Coccinia pwaniensis

Scientific classification
- Kingdom: Plantae
- Clade: Tracheophytes
- Clade: Angiosperms
- Clade: Eudicots
- Clade: Rosids
- Order: Cucurbitales
- Family: Cucurbitaceae
- Genus: Coccinia
- Species: C. pwaniensis
- Binomial name: Coccinia pwaniensis Holstein

= Coccinia pwaniensis =

- Genus: Coccinia
- Species: pwaniensis
- Authority: Holstein

Species of flowering plant

Coccinia pwaniensis is an East African species of Coccinia that was first described in 2010.

== Description ==
Perennial, dioecious climber. Shoot length up to 3 m. Young shoots are glabrous and green and later make a grey to reddish-grey bark. Leaves are alternate with 0.6 to 4.1 cm long petiole, lamina 2–10 × 2.7–11.4 cm, shallowly to profoundly 3-lobate (rarely 5-lobate). Upper lamina glabrous with clear to whitish pustules. Lower lamina and petiole with sparse hairs that appear wart-like when broken off. Tendrils simple. Probracts 2–3 mm long.

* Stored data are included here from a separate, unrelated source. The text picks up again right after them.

-- ==== Sys2Proof/Machine/Upstream.lean ====
section
/-! DEFINITION. Upstream bursts (R221 to R258, R363, R474): bandwidth maps, staging, reports, the commands of grant-loss hold, and
writes of the allocation registers. -/
namespace Sys2Proof.Machine

/-- Bytes of a profile's preamble and delimiter. -/
def State.headBytes (s : State) (m n : Nat) : Nat := s.rd Fld.TC_USC_PROF_PREAMBLE m n + s.rd Fld.TC_USC_PROF_DELIM m n

/-- A profile's rate is 49.7664 Gb/s. -/
def State.fastUp (s : State) (m n : Nat) : Bool := s.on Fld.TC_USC_PROF_RATE m n

/-! ## Allocations (R222 to R225) -/

/-- The allocation bound to an alloc-ID. -/
def State.boundTo (s : State) (id : Nat) : Option Nat :=
  (List.range 512).find? fun a => s.on Fld.TM_ALLOC_MAP_BOUND a && s.on Fld.TM_ALLOC_MAP_EN a && decide (s.rd Fld.TM_ALLOC_MAP_ALLOCID a = id)

/-- An alloc-ID is assigned to the terminal; the ONU-ID is the default one (R224). -/
def State.isAssigned (s : State) (id : Nat) : Bool :=
  s.fib.assigned.contains id || (s.on Fld.TC_ACT_STATUS_IDVALID && decide (s.rd Fld.TC_ACT_STATUS_ONUID = id))

/-- Set or clear BOUND of an allocation (R222): setting it is without effect for one that is not enabled, or whose alloc-ID a lower one has
bound; a higher one loses it. -/
def State.bind (s : State) (a : Nat) (b : Bool) : State :=
  let clear := fun (t : State) (k : Nat) =>
    { (t.flag Fld.TM_ALLOC_MAP_BOUND false k) with fib := { t.fib with carried := Tab.set t.fib.carried none k none } }
  if !b then clear s a
  else if !s.on Fld.TM_ALLOC_MAP_EN a then s
  else match s.boundTo (s.rd Fld.TM_ALLOC_MAP_ALLOCID a) with
    | none => s.flag Fld.TM_ALLOC_MAP_BOUND true a
    | some k => if k < a then s else if k = a then s else (clear s k).flag Fld.TM_ALLOC_MAP_BOUND true a

/-- Of the enabled and bound allocations of one alloc-ID only the lowest stays bound (R222). -/
def State.bindOne (s : State) (a : Nat) : State :=
  if s.on Fld.TM_ALLOC_MAP_EN a && s.on Fld.TM_ALLOC_MAP_BOUND a then
    ((List.range 512).filter fun k => k ≠ a && s.on Fld.TM_ALLOC_MAP_EN k && s.on Fld.TM_ALLOC_MAP_BOUND k
      && decide (s.rd Fld.TM_ALLOC_MAP_ALLOCID k = s.rd Fld.TM_ALLOC_MAP_ALLOCID a)).foldl
        (fun t k => t.bind (max a k) false) s
  else s

/-! ## Bandwidth maps (R230) -/

/-- What the processing of a map has so far: structures addressed to the terminal, the line times already taken, the burst that a
continuing structure joins with the start of its first structure, and why the structure that a continuing one follows was not served. -/
structure MapWork where
  st : State
  seen : Nat := 0
  taken : List (Int × Int) := []
  cur : Option (Burst × Int) := none
  dead : Option Nat := none
deriving DecidableEq, Repr

/-- A structure is not served (R230): 0 profile, 1 excess or overlap, 2 late. -/
def MapWork.refuse (w : MapWork) (uc why : Nat) : MapWork :=
  let f := if why = 0 then Fld.TC_USC_HEC_PROF else if why = 1 then Fld.TC_USC_LATE_EXCESS else Fld.TC_USC_LATE_LATE
  { w with st := (w.st.count f uc).raise 161 [(8, uc), (8, Config.recordCode 161 why)] 1, cur := none, dead := some why }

Flowers in male plants in long many-flowered racemes, in female plants solitary. Calyx with 5 very acute ("subulate"), 2.5–3.5 mm long lobes. Corolla 1.7–2.6 cm long, pale yellowish-orange. Stamens in male flowers 3, combined to a single column. Anthers sinuate, in a globose head. Fruits short cylindrical, 6.2–8.0 cm long and 1.8–2.3 cm in diameter. Seeds 6.5–7.0 × 4.0–4.5 × ca. 1.5 mm (L/W/H), symmetrically obovate, face lenticular.

== Distribution ==
Coccinia pwaniensis occurs along the margins of northern East African coastal forests in SE Kenya, E and NE Tanzania.

== Etymology ==
The epithet is derived from the Swahili word for "coast", referring to the distribution of the species.

== Hybridization ==
The species is known to produce sterile hybrids with Coccinia grandis in the wild.